**DATA PROVIDED:**
-- ==== Sys2Proof/Machine/Perform.lean ====
section
/-! DEFINITION. What performs and commits in a cycle (R65, R66, R156, R157, R165, R166, R194, R239 to R244, R250, R251, R326, R399): core
accesses of the ring, results, control registers, mailboxes, handles and tokens, and the passing of time (R5, R6, R59, R63, R108). -/

namespace Sys2Proof.Machine

/-! ### Ring reads of the cores (R156, R242, R244) -/

/-- Whether a write may still be missed by strand `st`'s read of `n` bytes at byte `o` of its chunk in this team cycle (R241, R244): it performed in
an earlier one, no earlier read of these bytes in the view, and none of a command that the strand has waited for, has found it, and no wait of
the strand has joined it. -/
def Unjoined.missable (u : Unjoined) (st : Strand) (tc o n : Nat) : Bool :=
  u.w < tc && !(u.gone.any fun g => g.1 < tc && g.2.1 < o + n && o < g.2.1 + g.2.2) &&
  !(u.seen.any fun g => g.2.2.1 < o + n && o < g.2.2.1 + g.2.2.2 && st.joins.any fun j => j.1 == g.1 && g.2.1 + 3 ≤ j.2.1 && j.2.2 ≤ tc) &&
  !(st.joins.any fun j => j.1 == u.strand && u.w ≤ j.2.1 && j.2.2 ≤ tc)

/-- The writes in the other view that a strand's read of `n` bytes of a chunk may still miss, oldest first. -/
def Team.missable (t : Team) (st : Strand) (ea : BitVec 28) (off n : Nat) (diag : Bool) : List Unjoined :=
  t.unjoined.filter fun u => u.twi == eaTwi ea && u.stn == eaStn ea && u.off == off / 64 * 64 && u.diag != diag && u.missable st t.tcyc (off % 64) n

/-- A read of `n` bytes at byte `o` of a chunk has found the writes of `l`: no later one finds what stood before them (R241). -/
def Team.found (t : Team) (l : List Unjoined) (o n : Nat) : Team :=
  { t with unjoined := t.unjoined.map fun u => if l.contains u then { u with gone := u.gone ++ [(t.tcyc, o, n)] } else u }

/-- The `n` bytes of the `m`-th 64-byte part of a core read: those that stand, or those an earlier write in the other view found, by
choice. -/
def State.readPart (s : State) (t : Team) (st : Strand) (ea : BitVec 28) (diag : Bool) (m n : Nat) : Nat × State :=
  let o := accessOffset (eaOff ea) diag (64 * m)
  let now := natOf ((List.range n).map fun i => Memory.read s.ring (t.beltKey (eaTwi ea) (eaStn ea) (o + i)))
  let u := (s.team t.id).getD t
  match u.missable st ea o n diag with
  | [] => (now, s)
  | l =>
    let k := s.choice % (l.length + 1)
    (match l[k]? with
      | some w => bits w.old.toNat (8 * (o % 64)) (8 * n)
      | none => now, s.chosen.setTeam (u.found (l.take k) (o % 64) n))

/-- The bytes of a core read, part by part. -/
def State.readParts (s : State) (t : Team) (st : Strand) (ea : BitVec 28) (diag : Bool) (n : Nat) : List Nat → List Nat × State
  | [] => ([], s)
  | m :: l =>
    let (v, s1) := s.readPart t st ea diag m n
    let (vs, s2) := State.readParts s1 t st ea diag n l
    (v :: vs, s2)

/-- The value that stands on a lane at a strand's station (R165, R166). -/
def State.laneValue (s : State) (t : Team) (st : Strand) (anti : Bool) (lane : Nat) : Row × BitVec 8 :=
  let own := 8 * (st.index % 4)
  let stands (v : LaneValue) : Bool :=
    v.anti == anti && v.lane == lane && v.twi == st.index / 4 && v.p < t.tcyc && t.tcyc ≤ v.p + 16 &&
    (if anti then (v.stn + 32 - (t.tcyc - v.p)) % 32 else (v.stn + (t.tcyc - v.p)) % 32) == own
  match ((s.teamStrands t.id).flatMap (·.lanes)).find? stands with
  | some v => (v.data, v.pois)
  | none => (0, 0)

/-- A result whose access performs in this cycle. -/
def State.performRead (s : State) (t : Team) (st : Strand) (f : InFlight) : InFlight × State :=
  match f.what with
  | .load dst ea size diag none =>
    let (l, s') := s.readParts t st ea diag (min size 64) (List.range ((size + 63) / 64))
    ({ f with what := .load dst ea size diag (some (BitVec.ofNat 4096 (undigits 512 l), s.ringPois (t.accessKeys ea size diag))) }, s')
  | .tap rho anti lane =>
    let (d, p) := s.laneValue t st anti lane
    ({ f with what := .row rho d (BitVec.allOnes 512) p }, s)
  | _ => (f, s)

/-- The results of a list, those that perform now with what they read. -/
def State.performReads (s : State) (t : Team) (st : Strand) : List InFlight → List InFlight × State
  | [] => ([], s)
  | f :: l =>
    let (f', s1) := if f.perform = t.tcyc then s.performRead t st f else (f, s)
    let (l', s2) := State.performReads s1 t st l
    (f' :: l', s2)

/-- The reads of a strand that perform in this cycle. -/
def State.strandReads (s : State) (t : Team) (i : Nat) : State :=
  match s.strand t.id i with
  | some st =>
    let (l, s') := s.performReads t st st.inflight
    s'.setStrand { st with inflight := l }
  | none => s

**TRY IT:**
An exact copy of the lines above, from the one containing "t.unjoined.filter fun u" down to the one containing "diag none =>" and including both, is the whole answer; retype it and nothing else.

**TASK OUTPUT:**
  t.unjoined.filter fun u => u.twi == eaTwi ea && u.stn == eaStn ea && u.off == off / 64 * 64 && u.diag != diag && u.missable st t.tcyc (off % 64) n

/-- A read of `n` bytes at byte `o` of a chunk has found the writes of `l`: no later one finds what stood before them (R241). -/
def Team.found (t : Team) (l : List Unjoined) (o n : Nat) : Team :=
  { t with unjoined := t.unjoined.map fun u => if l.contains u then { u with gone := u.gone ++ [(t.tcyc, o, n)] } else u }

/-- The `n` bytes of the `m`-th 64-byte part of a core read: those that stand, or those an earlier write in the other view found, by
choice. -/
def State.readPart (s : State) (t : Team) (st : Strand) (ea : BitVec 28) (diag : Bool) (m n : Nat) : Nat × State :=
  let o := accessOffset (eaOff ea) diag (64 * m)
  let now := natOf ((List.range n).map fun i => Memory.read s.ring (t.beltKey (eaTwi ea) (eaStn ea) (o + i)))
  let u := (s.team t.id).getD t
  match u.missable st ea o n diag with
  | [] => (now, s)
  | l =>
    let k := s.choice % (l.length + 1)
    (match l[k]? with
      | some w => bits w.old.toNat (8 * (o % 64)) (8 * n)
      | none => now, s.chosen.setTeam (u.found (l.take k) (o % 64) n))

/-- The bytes of a core read, part by part. -/
def State.readParts (s : State) (t : Team) (st : Strand) (ea : BitVec 28) (diag : Bool) (n : Nat) : List Nat → List Nat × State
  | [] => ([], s)
  | m :: l =>
    let (v, s1) := s.readPart t st ea diag m n
    let (vs, s2) := State.readParts s1 t st ea diag n l
    (v :: vs, s2)

/-- The value that stands on a lane at a strand's station (R165, R166). -/
def State.laneValue (s : State) (t : Team) (st : Strand) (anti : Bool) (lane : Nat) : Row × BitVec 8 :=
  let own := 8 * (st.index % 4)
  let stands (v : LaneValue) : Bool :=
    v.anti == anti && v.lane == lane && v.twi == st.index / 4 && v.p < t.tcyc && t.tcyc ≤ v.p + 16 &&
    (if anti then (v.stn + 32 - (t.tcyc - v.p)) % 32 else (v.stn + (t.tcyc - v.p)) % 32) == own
  match ((s.teamStrands t.id).flatMap (·.lanes)).find? stands with
  | some v => (v.data, v.pois)
  | none => (0, 0)

/-- A result whose access performs in this cycle. -/
def State.performRead (s : State) (t : Team) (st : Strand) (f : InFlight) : InFlight × State :=
  match f.what with
  | .load dst ea size diag none =>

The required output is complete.